In this context he has visualized, Yan places the current China-US relations. He is on the offensive, quoting a Chinese document saying, “The United States is the largest source of chaos in the world order, using all internal and external resources to suppress China without bottom lines….The United States is the largest human rights violator in the world, one of the main threats to peace and stability in the Taiwan Strait, the initiator of the Ukraine crisis, the real threat to regional peace and stability, the largest source of disinformation, the root of the current China-US trade friction, and the largest global hacker empire”.

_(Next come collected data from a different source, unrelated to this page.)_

theorem handOff (h : Rests s) {x : HandOff} : Rests (handOff x s) := by
  have others := closed_others s
  cases x with
  | detectors => exact h.units h.1.detectorEvent (others.detectorEvent rfl) fun _ hc => hc.detectorEvent
  | cabs => exact h.units h.1.cabFaultEvent (others.cabFaultEvent rfl) fun _ hc => hc.cabFaultEvent
  | axes => exact h.units h.1.axisInputEvent (others.axisInputEvent rfl) fun _ hc => hc.axisInputEvent
  | watches => exact foldl_keeps _ _ (fun _ _ _ hu => hu.evalWatch) _ h
  | check => exact h.nodeCheck

theorem handOffs (h : Rests s) {xs : List HandOff} : Rests (handOffs xs s) :=
  foldl_keeps _ _ (fun _ _ _ hu => hu.settle.handOff.afterEvent) _ h

theorem setChain (h : Rests s) {c : Chain} : Rests { s with chain := c } := h

theorem chainTurns (h : Rests s) {c : ChainState} : Rests (chainTurns c s) := by
  unfold Machine.chainTurns
  split
  · exact h
  · dsimp only
    split
    · exact h.setChain.latch.handOn
    · exact h

theorem completeCycle (h : Rests s) {ret : Byte} {inputs : BitVec 64} : Rests (completeCycle ret inputs s) := by
  unfold Machine.completeCycle
  split
  · exact h
  · exact h
  · dsimp only
    split
    · exact h.setChain.chainTurns.setChain.arrange.handOffs
    · exact h.setChain.chainTurns.settle.nodeCheck

/-! ## The commit of a write (R156) -/

/-- A committed write keeps a track at rest. -/
theorem calm_storeRecords {d : Bool} {table first : Nat} {recs : List (List Byte)} (h : Calm d s)
    (hs : storeRecords table first recs s = .ok u) : Calm d u := by
  have put : ∀ t : Tables, Calm d { s with tables := t } := fun _ => h
  have lamps : ∀ v : State, Calm d v → Calm d (lampsCommitted v) := fun _ hv => hv
  have watches : ∀ (ws : Vector WatchRec 16) (i n : Nat) (v : State), Calm d v → Calm d (watchesCommitted ws i n v) :=
    fun _ _ _ _ hv => hv
  unfold storeRecords at hs
  dsimp only at hs
  split at hs
  · split at hs
    · obtain rfl := Except.ok.inj hs
      exact h
    · cases hs
  iterate 6
    · obtain ⟨rfl, -⟩ := store_written hs
      exact put _
  · obtain ⟨rfl, -⟩ := store_written hs
    exact lamps _ (put _)
  · split at hs
    · cases hs
    · next hu =>
      split at hs
      · cases hs
      · obtain rfl := Except.ok.inj hs
        obtain ⟨rfl, -⟩ := store_written hu
        exact (put _).sectionsCommitted
  · obtain ⟨rfl, -⟩ := store_written hs
    exact (put _).trainsCommitted
  · obtain ⟨e, -⟩ := store_written hs
    rw [e]
    exact (put _).pointsCommitted
  · obtain ⟨rfl, -⟩ := store_written hs
    exact (put _).axesCommitted
  iterate 2
    · obtain ⟨rfl, -⟩ := store_written hs
      exact put _
  · obtain ⟨rfl, -⟩ := store_written hs
    exact watches _ _ _ _ (put _)
  · obtain rfl := Except.ok.inj hs
    exact h

end Rests

end Sys2Proof.Machine
end


section
/-! The Transfer Unit, the Link Port and the scene step keep what holds of a node at rest, and with them every command (R101,
R170, R171). -/

namespace Sys2Proof.Machine

/-! ## The commit of a write (R156) -/

theorem pointsCommitted_node (old : Vector PointRec 8) (s : State) : (pointsCommitted old s).node = s.node := by
  unfold pointsCommitted
  exact node_of_others ((closed_others s).reevaluate rfl)

/-- A committed write leaves the node state. -/
theorem storeRecords_node {table first : Nat} {recs : List (List Byte)} {s u : State}
    (h : storeRecords table first recs s = .ok u) : u.node = s.node := by
  unfold storeRecords at h
  dsimp only at h
  split at h
  case h_1 =>
    split at h
    · obtain rfl := Except.ok.inj h
      rfl
    · cases h
  case h_9 =>
    split at h
    · cases h
    · next hu =>
      split at h
      · cases h
      · obtain rfl := Except.ok.inj h
        obtain ⟨rfl, -⟩ := store_written hu
        rfl
  case h_11 =>
    obtain ⟨e, -⟩ := store_written h
    rw [e, pointsCommitted_node]
  case h_16 =>
    obtain rfl := Except.ok.inj h
    rfl
  all_goals
    obtain ⟨rfl, -⟩ := store_written h
    rfl

/-- A write that is refused leaves the state; the others store their records. -/
theorem commitWrite_state (table first count : Nat) (records : List Byte) (s : State) :
    (commitWrite table first count records s).2.2 = s ∨
      ∃ recs, storeRecords table first recs s = .ok (commitWrite table first count records s).2.2 := by
  unfold commitWrite
  split
  · exact .inl rfl
  · split
    · exact .inl rfl
    · split
      · exact .inl rfl
      · split
        · exact .inl rfl
        · next hu => exact .inr ⟨_, hu⟩

namespace Rests

variable {s : State}

theorem storeRecords {table first : Nat} {recs : List (List Byte)} {u : State} (h : Rests s) (ha : Agree u)
    (hs : storeRecords table first recs s = .ok u) : Rests u := by
  obtain ⟨-, hq, hd⟩ := h
  have hn : u.node = s.node := storeRecords_node hs
  refine ⟨ha, fun e => ?_, fun e => calm_storeRecords (hd (hn.symm.trans e)) hs⟩
  rw [storeRecords_owed hs]
  exact (hq (hn.symm.trans e)).imp_right fun hc => calm_storeRecords hc hs

theorem commitWrite {table first count : Nat} {records : List Byte} (h : Rests s) :
    Rests (commitWrite table first count records s).2.2 := by
  have ha : Agree (Machine.commitWrite table first count records s).2.2 := h.1.commitWrite
  obtain e | ⟨recs, e⟩ := commitWrite_state table first count records s
  · rwa [e]
  · exact h.storeRecords ha e

/-! ## The transfers (R153 to R164) -/

theorem outcome {via : Opened} {k : Byte} {r : Result} {d : List Byte} (h : Rests s) : Rests (outcome via k r d s) := by
  unfold Machine.outcome joinReply
  split
  · split <;> exact h
  · split <;> exact h

theorem closeUnit (h : Rests s) : Rests (closeUnit s) := h

theorem discardOpen {r : Result} (h : Rests s) : Rests (discardOpen r s) := by
  unfold Machine.discardOpen
  split
  · exact h
  · exact h.closeUnit.outcome

theorem softReset (h : Rests s) : Rests (softResetState s) := of_active h.1.softReset rfl

theorem conclude {via : Opened} {k : Byte} {c : Commit} (h : Rests c.2.2) : Rests (conclude via k c) := h.outcome

theorem unlessBroadcast {via : Opened} {c : Commit} (h : Rests s) (hc : Rests c.2.2) :
    Rests (unlessBroadcast via s c).2.2 := by
  cases via with
  | own => exact hc
  | broadcast => exact h

theorem commitExecute {records : List Byte} (h : Rests s) : Rests (commitExecute records s).2.2 := by
  unfold Machine.commitExecute
  dsimp only
  split
  · exact h
  · exact h.runList

theorem writeTransfer {via : Opened} {t f c : Nat} {rs : List Byte} (h : Rests s) :
    Rests (writeTransfer via t f c rs s) := by
  unfold Machine.writeTransfer
  split
  · exact h.commitWrite.conclude
  · exact Rests.conclude (c := plain _ s) h

theorem readTransfer {via : Opened} {t f c : Nat} (h : Rests s) : Rests (readTransfer via t f c s) := by
  refine Rests.conclude (h.unlessBroadcast ?_)
  unfold commitRead
  split
  · exact h
  · split <;> exact h

theorem viewTransfer {via : Opened} {v i : Byte} (h : Rests s) : Rests (viewTransfer via v i s) := by
  refine Rests.conclude (h.unlessBroadcast ?_)
  unfold commitView
  split <;> exact h

theorem clockTransfer {via : Opened} {ms day rate : Nat} {rh : Byte} (h : Rests s) :
    Rests (clockTransfer via ms day rate rh s) := Rests.conclude (c := plain .ok (fillPendingSet _ s)) h

theorem codeTransfer {via : Opened} {c : Nat} (h : Rests s) : Rests (codeTransfer via c s) := by
  refine Rests.conclude ?_
  unfold commitCue
  split
  · exact h
  · exact h.append

theorem executeTransfer {via : Opened} {rs : List Byte} (h : Rests s) : Rests (executeTransfer via rs s) := by
  refine Rests.conclude ?_
  split
  · exact h.commitExecute
  · exact h

theorem noticesTransfer {via : Opened} {m : Byte} {e c : BitVec 16} (h : Rests s) :
    Rests (noticesTransfer via m e c s) := Rests.conclude (c := plain .ok (commitNotices m e c s)) h

theorem restTransfer {via : Opened} (h : Rests s) : Rests (restTransfer via s) := by
  refine Rests.conclude ?_
  unfold commitDormant
  dsimp only
  split <;> exact h.dormantRequest

theorem awakeTransfer {via : Opened} (h : Rests s) : Rests (awakeTransfer via s) :=
  Rests.conclude (c := plain .ok _) h.wake

theorem haltTransfer {via : Opened} (h : Rests s) : Rests (haltTransfer via s) :=
  Rests.conclude (c := plain .ok _) h.allStop

theorem resetTransfer {via : Opened} (h : Rests s) : Rests (resetTransfer via s) :=
  Rests.conclude (c := plain .ok _) h.softReset

theorem commitBody {via : Opened} {body : List Byte} (h : Rests s) : Rests (commitBody via body s) := by
  unfold Machine.commitBody
  split
  · split
    · exact Rests.conclude (c := plain _ s) h
    · exact h.writeTransfer
  · exact h.readTransfer
  · exact h.viewTransfer
  · exact h.clockTransfer
  · exact h.codeTransfer
  · exact h.executeTransfer
  · exact h.noticesTransfer
  · exact h.restTransfer
  · exact h.awakeTransfer
  · exact h.haltTransfer
  · exact h.resetTransfer

theorem judge {via : Opened} {bytes : List Byte} (h : Rests s) : Rests (judge via bytes s) := by
  unfold Machine.judge
  dsimp only
  split
  · exact h.outcome
  · split
    · exact h.outcome
    · split
      · exact h.outcome
      · split
        · exact h.outcome
        · exact h.commitBody

/-! ## Symbols, frames and answers (R139 to R154) -/

theorem takeOpen {a : Nat} (h : Rests s) : Rests (takeOpen a s) := by
  have hd : Rests (Machine.discardOpen .interrupted s) := h.discardOpen
  unfold Machine.takeOpen
  dsimp only
  split
  · exact hd
  · split <;> exact hd

theorem takeByte {v : Byte} (h : Rests s) : Rests (takeByte v s) := by
  unfold Machine.takeByte
  split
  · exact h
  · split
    · exact h
    · exact h.discardOpen

theorem takeClose (h : Rests s) : Rests (takeClose s) := by
  unfold Machine.takeClose
  split
  · exact h
  · exact h.closeUnit.judge

theorem takeGrant {a : Nat} (h : Rests s) : Rests (takeGrant a s) := by
  have answers : Rests (Machine.giveAnswer s).2.2 := by
    unfold Machine.giveAnswer
    split
    · exact h
    · split <;> exact h
  unfold Machine.takeGrant
  split
  · exact answers
  · exact h

theorem takeSymbol {t v : Byte} (h : Rests s) : Rests (takeSymbol t v s) := by
  unfold Machine.takeSymbol
  split
  · exact h.takeOpen
  · exact h.takeByte
  · exact h.takeClose
  · exact h.takeGrant
  · exact h
  · exact h

theorem answerDone (h : Rests s) : Rests (answerDone s) := by
  unfold Machine.answerDone
  split
  · next a _ => cases a <;> exact h
  all_goals exact h

theorem setLink (h : Rests s) {l : Link} : Rests (setLink l s) := h

theorem reportAbandoned (h : Rests s) {a : AnswerKind} : Rests (reportAbandoned a s) := by
  cases a <;> exact h

theorem abandonAnswer (h : Rests s) : Rests (abandonAnswer s) := by
  unfold Machine.abandonAnswer
  split
  · exact h.setLink.reportAbandoned
  · exact h.answerDone
  · exact h

theorem placeOwn (h : Rests s) : Rests (placeOwn s) := by
  unfold Machine.placeOwn
  split
  · split <;> exact h
  all_goals exact h

theorem forward {bs : List Byte} (h : Rests s) : Rests (forward bs s) := by
  unfold Machine.forward
  split <;> exact h

theorem markOwn (h : Rests s) : Rests (markOwn s) := by
  unfold Machine.markOwn
  split <;> exact h

theorem passReturn {bs : List Byte} (h : Rests s) : Rests (passReturn bs s) := by
  unfold Machine.passReturn
  split <;> exact h

theorem countDamaged {b : Bool} (h : Rests s) : Rests (countDamaged b s) := h

/-! ## The scene step and the Link Port (R144, R181) -/

theorem stepPoints (h : Rests s) : Rests (stepPoints s) :=
  h.units h.1.stepPoints ((closed_others s).stepPoints rfl) fun _ hc => hc.stepPoints

theorem stepTrains (h : Rests s) : Rests (stepTrains s) :=
  h.units h.1.stepTrains ((closed_others s).stepTrains rfl) fun _ hc => hc.stepTrains

theorem stepAxes (h : Rests s) : Rests (stepAxes s) :=
  h.units h.1.stepAxes ((closed_others s).stepAxes rfl) fun _ hc => hc.stepAxes

theorem periodEvent (h : Rests s) {e : AxisId × PeriodEvent} : Rests (periodEvent e s) :=
  h.units h.1.periodEvent ((closed_others s).periodEvent rfl) fun _ hc => hc.periodEvent

/-- The axes' frame periods leave the node state and the requests owed; the axes of a track at rest stay at rest. -/
theorem framesTaken (h : Rests s) : Rests { s with axisDue := false, axes := tab (fun a => (frameOf s a).1) } :=
  ⟨h.1, fun e => (h.2.1 e).imp_right fun hc => hc.eachAxis hc.frameOf_calm, fun e =>
    (h.2.2 e).eachAxis (h.2.2 e).frameOf_calm⟩

theorem axisPeriod (h : Rests s) : Rests (axisPeriod s) :=
  foldl_keeps _ _ (fun _ _ _ hu => hu.periodEvent) _ h.framesTaken.arrange

theorem turnPulses (h : Rests s) : Rests (turnPulses s) := h.units h.1 rfl fun _ hc => hc.turnPulses

theorem runPart {p : Part} (h : Rests s) : Rests (runPart p s) := by
  cases p with
  | clock => exact h.stepClock
  | lists => exact h.stepLists
  | flags => exact h
  | lamps => exact h
  | points => exact h.stepPoints
  | trains => exact h.stepTrains
  | axes => exact h.stepAxes
  | chain => exact h.stepChain
  | node => exact h.nodeCheck
  | period => exact h.axisPeriod
  | cue => exact h.append
  | symbol => exact h.takeSymbol
  | lock => exact h
  | req => exact h.runReq
  | drop => exact h.discardOpen
  | abandon => exact h.abandonAnswer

Having established the US policy of intrusion and interference in world affairs, the author writes: “The United States is a political, military, economic, technological, and cultural hegemony. How can this be resolved? How can China solve the relationship with hegemony? The United States must conduct serious soul-searching. It must critically examine what it has done, let go of its arrogance and prejudice, and quit its hegemonic, domineering, and bullying practices. That is, the United States must first self-criticize, admit its mistakes, and then the relationship can improve.”

Yan says this is China’s understanding of the United States, asking: How does the United States perceive China?

He quotes from a US Department of Defense report of last year: “The PRC seeks to undermine US alliances and security partnerships in the Indo-Pacific region and leverage its growing capabilities, including its economic influence and the People’s Liberation Army’s (PLA) growing strength and military footprint, to coerce its neighbors and threaten their interests…The PRC remains our most consequential strategic competitor for the coming decades.”

He concludes by saying the US policy toward China adopts a combination of cooperation, competition, and confrontation. Competition—technology, military, space, talent, finance, investment, trade, these are the core policies; cooperation—climate, energy, etc., these are replaceable; confrontation—human rights, Xinjiang, Tibet, Hong Kong, East China Sea, South China Sea, Taiwan, these are tools.

The real competition is in digital technology, according to Yan. So, to win the competition and strengthen the United States, a “club strategy has been adopted,” with several countries forming small clubs, “the core of which is to exclude China from participation.”